Dataset entries
++++++++

/-- A core gives up its L1 copy of a sector: an Owned one goes to the die L2, with no core owner (R238). -/
def Memory.giveUp (m : Memory) (die core sec : Nat) : Memory :=
  match m.l1Find die core sec with
  | some x =>
    let m := m.l1Drop die core sec
    if x.owned then m.l2Put { die, sector := sec, owner := none, data := x.data, strm := x.strm } else m
  | none => m

/-- A load that bypasses L1 reads the die L2 and leaves no L1 copy (R136, R238). -/
def Memory.bypassRead (m : Memory) (die core sec : Nat) : Memory × Option (BitVec 128) :=
  if !cacheable sec then (m, if m.poisoned sec then none else some (m.raw sec))
  else (m.giveUp die core sec).dieRead die sec false

/-- A read at the hub directory: the current data, with the core's and the die's older unowned copies given up. -/
def Memory.hubRead (m : Memory) (die core sec : Nat) : Memory × Option (BitVec 128) :=
  if !cacheable sec then (m, if m.poisoned sec then none else some (m.raw sec))
  else
    match m.current sec with
    | none => (m, none)
    | some v =>
      let keep := fun (x : L1Sector) => x.owned || !(x.die == die && x.core == core && x.sector == sec)
      let own := (m.dirFind (sec / 8)).map (·.die) == some die
      let m := { m with l1 := m.l1.filter keep }
      ((if own then m else m.l2Drop die sec), some v)

/-- A read at the die L2, with the core's older unowned copy given up. -/
def Memory.dieReadFresh (m : Memory) (die core sec : Nat) : Memory × Option (BitVec 128) :=
  if !cacheable sec then (m, if m.poisoned sec then none else some (m.raw sec))
  else
    let keep := fun (x : L1Sector) => x.owned || !(x.die == die && x.core == core && x.sector == sec)
    { m with l1 := m.l1.filter keep }.dieRead die sec false

/-- Write guard: lowest-numbered enabled entry that covers the address decides (R432, R534). -/
def guardVerdict (gs : List Guard64) (pa : Nat) : Bool × Bool :=
  match gs.find? fun g => g.w0.getLsbD 2 && (bitsOf g.w0.toNat 16 36 ≤ pa / 65536) && (pa / 65536 ≤ bitsOf g.w1.toNat 16 36) with
  | some g => (g.w0.getLsbD 0, g.w0.getLsbD 1)
  | none => (true, true)

/-- One sector of a line moves from the die that wrote it to the die that takes the line (R239). -/
def Memory.moveSector (m : Memory) (src dst sec : Nat) : Memory :=
  match m.dieData src sec with
  | none => m
  | some v => m.l2Put { die := dst, sector := sec, owner := none, data := v, strm := false }

/-- A die takes a line for writing from the hub (R239, R432): the old owner's written sectors travel, its L2 keeps the data of
its cores, whose copies become Valid, the new die's own unowned copies of the line are given up, and the guard's verdict is kept with the line. -/
def Memory.takeLine (m : Memory) (gs : List Guard64) (die line : Nat) : Memory :=
  match m.dirFind line with
  | some d =>
    if d.die == die then m
    else
      let m : Memory := { m with l2 := m.l2.filter fun x => !(x.die == die && x.sector / 8 == line) }
      let m : Memory := (List.range 8).foldl (fun m k => if d.mask.getLsbD k then m.moveSector d.die die (8 * line + k) else m) m
      let m : Memory := { m with
        l1 := m.l1.map (fun x => if x.die == d.die && x.sector / 8 == line then { x with owned := false } else x),
        l2 := m.l2.map (fun x => if x.die == d.die && x.sector / 8 == line then
          { x with owner := none, data := (m.dieData d.die x.sector).getD x.data } else x) }
      let v := guardVerdict gs (128 * line)
      { m with dir := m.dir.map fun x => if x.line == line then { line, die, mask := d.mask, okOrd := v.1, okPrv := v.2 } else x }
  | none =>
    let v := guardVerdict gs (128 * line)
    { m with
      l2 := m.l2.filter (fun x => !(x.die == die && x.sector / 8 == line)),
      dir := { line, die, mask := 0, okOrd := v.1, okPrv := v.2 } :: m.dir }

/-- The line's directory entry records a written sector. -/
def Memory.markDirty (m : Memory) (sec : Nat) : Memory :=
  { m with dir := m.dir.map fun x => if x.line == sec / 8 then { x with mask := x.mask ||| (1 <<< (sec % 8)) } else x }

/-- The bytes of a sector with new bytes merged in at an offset. -/
def mergeSector (d : BitVec 128) (off : Nat) (b : List Byte) : BitVec 128 := sectorOf (patchBytes (sectorBytes d) off b)

/-- Bytes of one sector change in memory and in every copy, without an access. -/
def Memory.poke (m : Memory) (pa : Nat) (b : List Byte) : Memory :=
  { m with
    cells := cellsWriteN m.cells pa b
    l1 := m.l1.map fun x => if x.sector == pa / 16 then { x with data := mergeSector x.data (pa % 16) b } else x
    l2 := m.l2.map fun x => if x.sector == pa / 16 then { x with data := mergeSector x.data (pa % 16) b } else x }

/-- The verdict the die keeps with a line. -/
def Memory.lineOk (m : Memory) (line : Nat) (priv : Bool) : Bool :=
  match m.dirFind line with
  | some d => if priv then d.okPrv else d.okOrd
  | none => true

/-- Makes a core's copies of a sector Valid, other than `but` (R235, R238). -/
def Memory.disown (m : Memory) (die sec : Nat) : Memory :=
  { m with l1 := m.l1.map fun x => if x.die == die && x.sector == sec then { x with owned := false } else x }

/-- Outcome of a write of part of one sector. -/
inductive WriteOut where
  | done
  /-- refused by the write guard (R433) -/
  | refused
  /-- the code word is uncorrectable and the write is partial (R430) -/
  | partialPoison
  deriving DecidableEq, Repr

/-- Registration of a store at the die L2 and the hub, then the merge (R235, R239); acknowledged at once (log 5). -/
def Memory.register (m : Memory) (gs : List Guard64) (die core sec off : Nat) (b : List Byte) (priv atL2 strm : Bool) :
    Memory × WriteOut :=
  let m := m.takeLine gs die (sec / 8)
  if !m.lineOk (sec / 8) priv then (m, .refused)
  else
    match m.dieRead die sec strm with
    | (m, none) => (m, .partialPoison)
    | (m, some v) =>
      let d := mergeSector v off b
      let m := (m.disown die sec).markDirty sec
      if atL2 then ((m.l1Drop die core sec).l2Put { die, sector := sec, owner := none, data := d, strm }, .done)
      else ((m.l2Put { die, sector := sec, owner := some core, data := v, strm }).l1Put die core sec true d strm, .done)

/-- A store to a sector in L1 (R235): registration, then the merge. `atL2` performs it at the die L2 instead, with no
core owner and no L1 copy left (R238, R282). -/
def Memory.sectorWrite (m : Memory) (gs : List Guard64) (die core sec off : Nat) (b : List Byte)
    (priv atL2 strm : Bool) : Memory × WriteOut :=
  if !cacheable sec then
    let v := guardVerdict gs (16 * sec)
    if !(if priv then v.2 else v.1) then (m, .refused)
    else if m.poisoned sec then (m, .partialPoison)
    else ({ m with cells := cellsWriteN m.cells (16 * sec + off) b }, .done)
  else
    match (if atL2 then none else m.l1Find die core sec) with
    | some x =>
      if x.owned then
        if m.lineOk (sec / 8) priv then (m.l1Put die core sec true (mergeSector x.data off b) x.strm, .done) else (m, .refused)
      else m.register gs die core sec off b priv atL2 strm
    | none => m.register gs die core sec off b priv atL2 strm

/-- Makes every Valid sector of a core's L1 Invalid, and at device scope the die L2's unowned sectors of lines that this
die does not own at the hub (R237). -/
def Memory.acquire (m : Memory) (die core : Nat) (device : Bool) : Memory :=
  let m := { m with l1 := m.l1.filter fun x => x.owned || !(x.die == die && x.core == core) }
  if !device then m
  else
    { m with l2 := m.l2.filter fun x =>
        x.die != die || x.owner.isSome || (m.dirFind (x.sector / 8)).map (·.die) == some die }

/-- A sector as memory holds it is replaced. -/
def Memory.putRaw (m : Memory) (sec : Nat) (v : BitVec 128) : Memory :=
  { m with cells := cellsWriteN m.cells (16 * sec) (sectorBytes v) }

/-- A code word holds no error any longer. -/
def Memory.cure (m : Memory) (code : Nat) : Memory :=
  { m with poison := m.poison.filter (fun c => c != code), flips := m.flips.filter fun c => c != code }

/-- One code word of a write-back (R430): both its sectors written make a fresh code word; one alone is a partial write of that
sector, which leaves an uncorrectable code word as it is. The partial writes are answered. -/
def Memory.writeCode (m : Memory) (code : Nat) (a b : Option (BitVec 128)) : Memory × List Nat :=
  match a, b with
  | some x, some y => (((m.cure code).putRaw (2 * code) x).putRaw (2 * code + 1) y, [])
  | some x, none => (if m.poison.contains code then m else m.putRaw (2 * code) x, [2 * code])
  | none, some y => (if m.poison.contains code then m else m.putRaw (2 * code + 1) y, [2 * code + 1])
  | none, none => (m, [])

/-- What a die has written of sector `k` of a line. -/
def Memory.wrote (m : Memory) (die line k : Nat) : Option (BitVec 128) :=
  match m.dirFind line with
  | some d => if d.die == die && d.mask.getLsbD k then m.dieData die (8 * line + k) else none
  | none => none

/-- The sectors of a line are written back, code word by code word; those that are written alone. -/
def Memory.writeLine (m : Memory) (line : Nat) (wrote : Nat → Option (BitVec 128)) : Memory × List Nat :=
  (List.range 4).foldl (fun (p : Memory × List Nat) j =>
    let x := p.1.writeCode (4 * line + j) (wrote (2 * j)) (wrote (2 * j + 1))
    (x.1, p.2 ++ x.2)) (m, [])

/-- A die L2 holds a line no longer, its cores' copies become Valid, and the directory clears the entry. -/
def Memory.dropLine (m : Memory) (die line : Nat) : Memory :=
  let m := (List.range 8).foldl (fun (acc : Memory) k => acc.disown die (8 * line + k)) m
  { m with
    l2 := m.l2.filter (fun x => !(x.die == die && x.sector / 8 == line)),
    dir := m.dir.filter (fun x => !(x.line == line && x.die == die)) }

/-- A die L2 line is evicted: owned data is recalled, the written sectors go to GDDR7, and the directory clears the entry
(R238, R239); the partial writes that this makes (R430). -/
def Memory.evictL2 (m : Memory) (die line : Nat) : Memory × List Nat :=
  let x := m.writeLine line (m.wrote die line)
  (x.1.dropLine die line, x.2)

/-- Owned sectors of a line of one core are written back to the die L2 and stay in L1 as Valid copies (R138). -/
def Memory.wbackL1 (m : Memory) (die core line : Nat) : Memory :=
  let mine := m.l1.filter fun x => x.die == die && x.core == core && x.sector / 8 == line && x.owned
  let m := mine.foldl (fun m x => m.l2Put { die, sector := x.sector, owner := none, data := x.data, strm := x.strm }) m
  { m with l1 := m.l1.map fun x =>
      if x.die == die && x.core == core && x.sector / 8 == line then { x with owned := false } else x }

/-- The owned and dirty sectors of a die L2 line reach memory; the line stays (R138). -/
def Memory.flushL2 (m : Memory) (die line : Nat) : Memory × List Nat :=
  let kept := (m.l2.filter fun x => x.die == die && x.sector / 8 == line).map fun x =>
    { x with owner := none, data := (m.dieData die x.sector).getD x.data }
  let (m, bad) := m.evictL2 die line
  (kept.foldl Memory.l2Put m, bad)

++++++++

Exercise objective
Copy exactly the stretch of data above from the line with "if !(if priv" through the line with "none => m.register", and omit all other lines.

Solution
    if !(if priv then v.2 else v.1) then (m, .refused)
    else if m.poisoned sec then (m, .partialPoison)
    else ({ m with cells := cellsWriteN m.cells (16 * sec + off) b }, .done)
  else
    match (if atL2 then none else m.l1Find die core sec) with
    | some x =>
      if x.owned then
        if m.lineOk (sec / 8) priv then (m.l1Put die core sec true (mergeSector x.data off b) x.strm, .done) else (m, .refused)
      else m.register gs die core sec off b priv atL2 strm
    | none => m.register gs die core sec off b priv atL2 strm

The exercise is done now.